Wedding seating arrangements

How to put a wedding seating plan together:
It's not as easy as you may think and leaving the seating arrangements to the last minute doesn't help either finds Angelique Ruzicka
Like most couples we left sorting out the seating plan till just before the wedding. It wasn't as easy as I expected. I wondered whether people would get offended if they didn't sit close to the bridal table. Would they all get along? Could we lump my friends together with my partner's friends? The list of concerns went on and on.
But in the end with the wedding day looming we had to cast those fears aside. The first tip is to work with the room and the space that you have available to you. Ask your venue manager how many tables can fit into the venue and how many chairs can be put around them.
Consider too where things are located relative to where people are sitting. You don't for example want to put the elderly grandparents too close to the loudspeakers and disabled people should be seated close to the exit or at a table that is accessible.
Avoid trying to scribble down guest's names under table headings. Rather do a large visual drawing of the table plan with people sitting in the exact sequence that you would like them too. This will help when you want to make things clear to your wedding co-ordinator, function manager and the waiters.
Try to put close friends and family nearer to the bridal table. If you think some people may get offended that they weren't put at table '2' or '3' rather come up with names for the tables. Names can be derived from the theme of the wedding. For example a recent wedding I attended in Bath had the tables named after novels from Jane Austen. Austen lived in Bath between 1801 and 1806.
The second thing to bear in mind is that it's impossible to please everyone. But there are some things you should consider when it comes to making your guests as comfortable as possible. Ask yourself: Can they all speak the same language? Do they know one another?
If not try and seat guests together that have something in common that will help kick start the conversation. There is nothing more boring than attending a wedding where you can't speak to people or find some way with which to begin some small talk.
“Generally you should try to put families together and work colleagues together. But if you know people don't get on, try seating them separately. It is worth breaking with tradition to have a stress free wedding,” adds Mark Norton-Noon, associate at Lancashire Wedding Planners.
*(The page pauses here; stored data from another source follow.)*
-- ==== Sys2Proof/Tests/Slice0.lean ====
section
/-!
SUPPORT. The author's own tests: the smoke test of WellFormed with an ill-formed command for each check, small checks of
single steps and of the spec's worked examples, and for each statement with hypotheses a concrete state and operands that
meet all of them, clause by clause.
-/
namespace Sys2Proof.Tests

open Sys2Proof Sys2Proof.Machine

set_option maxRecDepth 8192

/-! ## Small states -/

/-- LD 0 of 256 MiB on fabric port 0 in grove 0. -/
def ld0 : LdCfg := { LdCfg.init with defined := true, ports := 1, cap := 1, groves := 1 }

/-- A module in SERVICE: LD 0 on an active fabric port with credits and a committed HDM decoder, one stand on an active media port, the Crown booted,
every rail good, commands privileged on port 0. -/
def serve : State :=
  { State.reset with
    dev := { Dev.init with mode := .service, prev := .start },
    crn := { Crown.init with booted := true },
    cfg := { Cfg.init with mgmtPorts := 1, lds := [(0, ld0)] },
    grv := [(0, { Grove.init with stands := [0] })],
    mp := [(0, { MPort.init with lstate := .active, present := true, ce := true, spares := 2 })],
    st := [(0, { Stand.init with restored := true, usable := true, respond := 0xFFF })],
    fp := [(0, { FPort.init with lstate := .active, rate := 4, width := 8, setAside := 64, rwd := 16,
                                 hdm := [(0x120B, 0x10), (0x1211, 2)] })],
    tb := { TimeBase.init with running := true, wheels := true, sync := .locked, ft := 16384 * 1000000 },
    pin := { Pins.init with pwrEn := true, prsnt := true, prsntStable := true, p54Pre := true, p54Ok := true },
    pwr := { Pwr.init with below := false, vinMv := 54000, vbusMv := 49000, energyMj := 45000, hotSwap := true,
                           rails := (List.range 8).map (fun r => (r, { Rail.init with state := .good })) } }

/-- `serve` in another operating state. -/
def inMode (m p : Mode) : State := { serve with dev := { Dev.init with mode := m, prev := p } }
/-- START with `n` its last completed step. -/
def atStep (n : Nat) : State := { serve with dev := { Dev.init with mode := .start, prev := .configLoad, startStep := n } }
/-- FLUSHING in a phase. -/
def flushing (p : FlushPhase) : State := { inMode .flushing .service with flush := { Flush.init with phase := p } }
/-- Rail `r` of `serve` changed. -/
def withRail (s : State) (r : Nat) (v : Rail) : State := s.updRail r (fun _ => v)
/-- A time base of `serve`. -/
def withTb (f : TimeBase → TimeBase) : State := { serve with tb := f serve.tb }
/-- Commands by MCTP. -/
def mctp : Via := ⟨.mctp, none, false⟩
/-- Key commands: MCTP inside a session. -/
def keyVia : Via := ⟨.mctp, some [7], false⟩
/-- `serve` with the session of `keyVia` open. -/
def session : State := { serve with keys := { Keys.init with sessions := [(.mctp, [7])] } }
/-- A host read that holds context 3. -/
def ctx3 : Ctx := { Ctx.init with used := true, kind := .read, ld := 0, tag := 9, stamp := 5, deadline := 53 }
/-- `serve` with context 3 in use. -/
def reading : State := { serve with ctx := [(3, ctx3)] }
/-- Update STATE `n` (Heartwood word 495). -/
def updating (n : Nat) : State := serve.updSet n
/-- A wave of the drift refresh with two of its six steps started. -/
def wave : Wave :=
  { owner := .d, slot := 5, line := Line.zero, entry := none, y := 5, dstamp := 0, rgen := 0, stepsDone := 2, steps := 6,
    unavail := 0, fepoch := 0, acks := [] }

/-! ## Well-formed commands -/

/-- An access whose bursts read without an error. -/
def clean : Bursts := ⟨[], 0, []⟩

/-- Every command with bounded operands is well formed at the least value of each. -/
theorem test_well_formed_1 :
    ([.auxInputPresent 0, .inputMonitorTrip 0, .offTimeEnd 0, .railPowerGood 0 0, .railStartTimeout 0 0 false,
      .railFault 0, .retryWaitEnd 0, .retryCountReset 0, .energySample 0 0 0 (List.replicate 8 0),
      .energyTestEnd ⟨1, 1, 1, 1⟩, .sensorSample (List.replicate 47 none), .junctionTrip 0, .lateStart 0 0 0,
      .driftTick 0 0, .arbiterRequest 0, .miss 0, .programStep 0 0 0, .carrierPresentDebounced 0, .carrierRemoved 0,
      .descriptorReadDone 0 none, .trainingBlock 0 0 (List.replicate 16 0),
      .jibinTrainingDone 0 (List.replicate 17 (rep 64 0)), .flitReceived 0 (List.replicate 256 0),
      .controlFlit 0 (List.replicate 256 0)] : List Instr).all Instr.wellFormed = true := by decide

theorem test_well_formed_2 :
    ([.retrainAttemptEnd 0 false, .rdata 0 0 [], .rderr 0 0 0, .pdone 0 0 0 0 0, .statresp 0 0 0 0, .temprpt 0 0 0,
      .idresp 0 0 (List.replicate 64 0), .calert 0, .stale 0 0, .tempStale 0 0, .readResponseTimeout 0 0 false,
      .hostRead 0 0 0 0 0 .data, .probeDone 0 [] 0 [], .readResponse 0,
      .hostWrite 0 0 0 0 0 (List.replicate 64 0) false, .partialWrite 0 0 0 0 0 0 (List.replicate 64 0) false,
      .writeIn 0, .install 0 clean, .drainRead 0 0 0 clean, .entryClean 0 0 0, .fencePersist 0 0 0 0 0, .fenceComplete 0,
      .fenceCollectionTimeout 0 false, .scrubSense 0 0 0] : List Instr).all Instr.wellFormed = true := by decide

theorem test_well_formed_3 :
    ([.scrubSlow 0, .sapwoodCorrectedWriteback 0, .sapwoodScrubAccess 0 [] [] [] [], .replayComplete ⟨[]⟩, .tagSweepDone 0,
      .memInv 0 0 0 0 0, .birsp 0 0, .biconflict 0 0, .biTimeout 0 0 false, .fabricLinkDown 0, .fabricLinkUp 0 0 0,
      .perstAsserted 0, .perstReleased 0, .widthLowRetry 0 0 0, .functionLevelReset 0 0, .ideFail 0,
      .ideKm mctp 0 false false, .cdatRead 0, .gpfPhase1 0, .gpfPhase2 0, .fmApiCommand mctp .getLdInfo,
      .identifyMemoryDevice mctp 0, .getPartitionInfo mctp 0, .getLsa mctp 0 0 0, .setLsa mctp 0 0 []] : List Instr).all Instr.wellFormed = true := by decide

theorem test_well_formed_4 :
    ([.getPoisonList mctp 0 0 0, .injectPoison mctp 0 0, .clearPoison mctp 0 0 (List.replicate 64 0),
      .getEventInterruptPolicy mctp 0, .setEventInterruptPolicy mctp 0 [], .getHealthInfo mctp 0,
      .getShutdownState mctp 0, .setShutdownState mctp 0 0, .getAlertConfiguration mctp 0,
      .setAlertConfiguration mctp 0 [], .portBankSwitch 0, .trigIn 0, .periodicTrigger 0,
      .debugMemoryAccess false 0 [], .crownDma false 0 [], .mediaStateRestore 0 0 ⟨[], 0, 0⟩,
      .standInit 0 0, .slotEdit mctp 0 0 [], .slotLiveEdit mctp 0 0 [], .slotCommit mctp 0, .classSet mctp 0 0,
      .thermalHorizon mctp 0, .counterSelect mctp 0 0, .sampleMode mctp 0] : List Instr).all Instr.wellFormed = true := by decide

theorem test_well_formed_5 :
    ([.retireDie mctp 0 0 0 0, .retireBank mctp 0 0 0 0 0, .carrierAccept mctp 0, .standMapClear mctp 0,
      .keyLoad mctp 0 0 (List.replicate 32 0) (List.replicate 32 0) (List.replicate 32 0), .keyErase mctp 0,
      .quiesce mctp 0 false, .regRead mctp 0 0, .regWrite mctp 0 0, .configWrite mctp 0 0 [], .configCommit mctp 0 0 [],
      .configRead mctp 0 0 0 0, .rtsRead mctp 0 0 0 0, .rtsWrite mctp 0 0 0 [], .bar0Write 0 0 0 0 0 0,
      .pmcCntWrite 0 0 0 0 0, .rdPtrWrite 0 0 0, .gpoWrite 0 0 0, .locate 0 0 0, .ledTest 0 0 0,
      .configurationRequest 0, .gpioEdge 0 false, .epochBoundary [0], .mctpMessage none (.frame (rep 8 0)) [] (some (.smbus 0)),
      .ethernetDatagram none (rep 8 0) [] (some (rep 6 0)), .spdmMessage mctp (.app (rep 8 0) []), .crownBootDone none (some 0),
      .recordWrite (some 0)] : List Instr).all Instr.wellFormed = true := by decide

/-! One command for each check of WellFormed, ill-formed by that check alone: each is refused. -/

theorem test_ill_formed_1 :
    ([.auxInputPresent 32, .inputMonitorTrip 6, .offTimeEnd 32, .railPowerGood 8 0, .railPowerGood 0 32,
      .railStartTimeout 8 0 false, .railStartTimeout 0 32 false, .railFault 8, .retryWaitEnd 8, .retryCountReset 8,
      .energySample 0 0 0 (List.replicate 7 0), .energyTestEnd ⟨1, 0, 1, 1⟩, .energyTestEnd ⟨1, 1, 1, 0⟩,
      .sensorSample (List.replicate 46 none), .junctionTrip 31, .lateStart 80 0 0, .lateStart 0 16 0,
      .lateStart 0 0 64, .driftTick 80 0, .driftTick 0 16, .arbiterRequest 256, .miss 40981, .programStep 80 0 0,
      .programStep 0 16 0, .programStep 0 0 64, .carrierPresentDebounced 80, .carrierRemoved 80,
      .descriptorReadDone 80 none, .trainingBlock 80 0 (List.replicate 16 0),
      .trainingBlock 0 2 (List.replicate 16 0), .trainingBlock 0 0 (List.replicate 15 0),
      .jibinTrainingDone 80 (List.replicate 17 (rep 64 0)), .jibinTrainingDone 0 (List.replicate 16 (rep 64 0))] : List Instr).all (fun i => !i.wellFormed) = true := by decide

theorem test_ill_formed_2 :
    ([.jibinTrainingDone 0 (List.replicate 17 (rep 63 0)), .flitReceived 80 (List.replicate 256 0),
      .flitReceived 0 (List.replicate 255 0), .controlFlit 80 (List.replicate 256 0),
      .controlFlit 0 (List.replicate 255 0), .retrainAttemptEnd 80 false, .rdata 80 0 [], .rdata 0 4096 [],
      .rdata 0 0 [rep 7 0], .rderr 80 0 0, .rderr 0 4096 0, .rderr 0 0 4096, .pdone 80 0 0 0 0, .pdone 0 16 0 0 0,
      .pdone 0 0 64 0 0, .pdone 0 0 0 4 0, .pdone 0 0 0 0 4096, .statresp 80 0 0 0, .statresp 0 65536 0 0,
      .statresp 0 0 16 0, .statresp 0 0 0 16, .temprpt 80 0 0, .temprpt 0 16 0, .idresp 80 0 (List.replicate 64 0),
      .idresp 0 256 (List.replicate 64 0), .idresp 0 0 (List.replicate 63 0), .calert 80, .stale 80 0, .stale 0 16,
      .tempStale 80 0, .tempStale 0 16, .readResponseTimeout 80 0 false, .readResponseTimeout 0 4096 false] : List Instr).all (fun i => !i.wellFormed) = true := by decide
You may be tempted to create a children's table, but Norton-Noon advises against this in certain instances: “Young children should be seated with their parents. Older children can be seated with their parents or on a table together.
Where to put single friends and family members is always a dilemma. Traditionally, you'd seat guests by alternating male-female-male-female but Norton-Noon says you don't have to adhere to this rule. “Try to create balanced tables, with even numbers of males and females. If it is a group of people that know each other well you could try splitting up married couples for extra variety. Try to avoid putting guests on the same table as ex-partners, unless you are sure this is okay,” he advises.
It's also difficult to decide who should sit at the bridal table. My husband and I settled for having both sets of parents and the best man (his brother). This made sense as we had all the people who needed to make speeches, i.e. my husband, father, father in-law (who was also master of ceremonies) and brother in law who was the best man located in one area. So the speeches were conducted effortlessly and there was no awkward moments of having to wait for the speaker to get to the front of the room. “If you really can’t decide on who is to sit at the top table, consider having a sweetheart table where the bride and groom are seated together on their own. This allows the couple to have some time together and to leave the table at their own discretion to mingle with the guests,” says Norton-Noon.
Ultimately, you will end up with a couple of stragglers that don't fall into the category of 'colleague', 'child' or 'relative'. Again, it's tempting to lump them all together on one table but it's far more appropriate to distribute them evenly at various tables.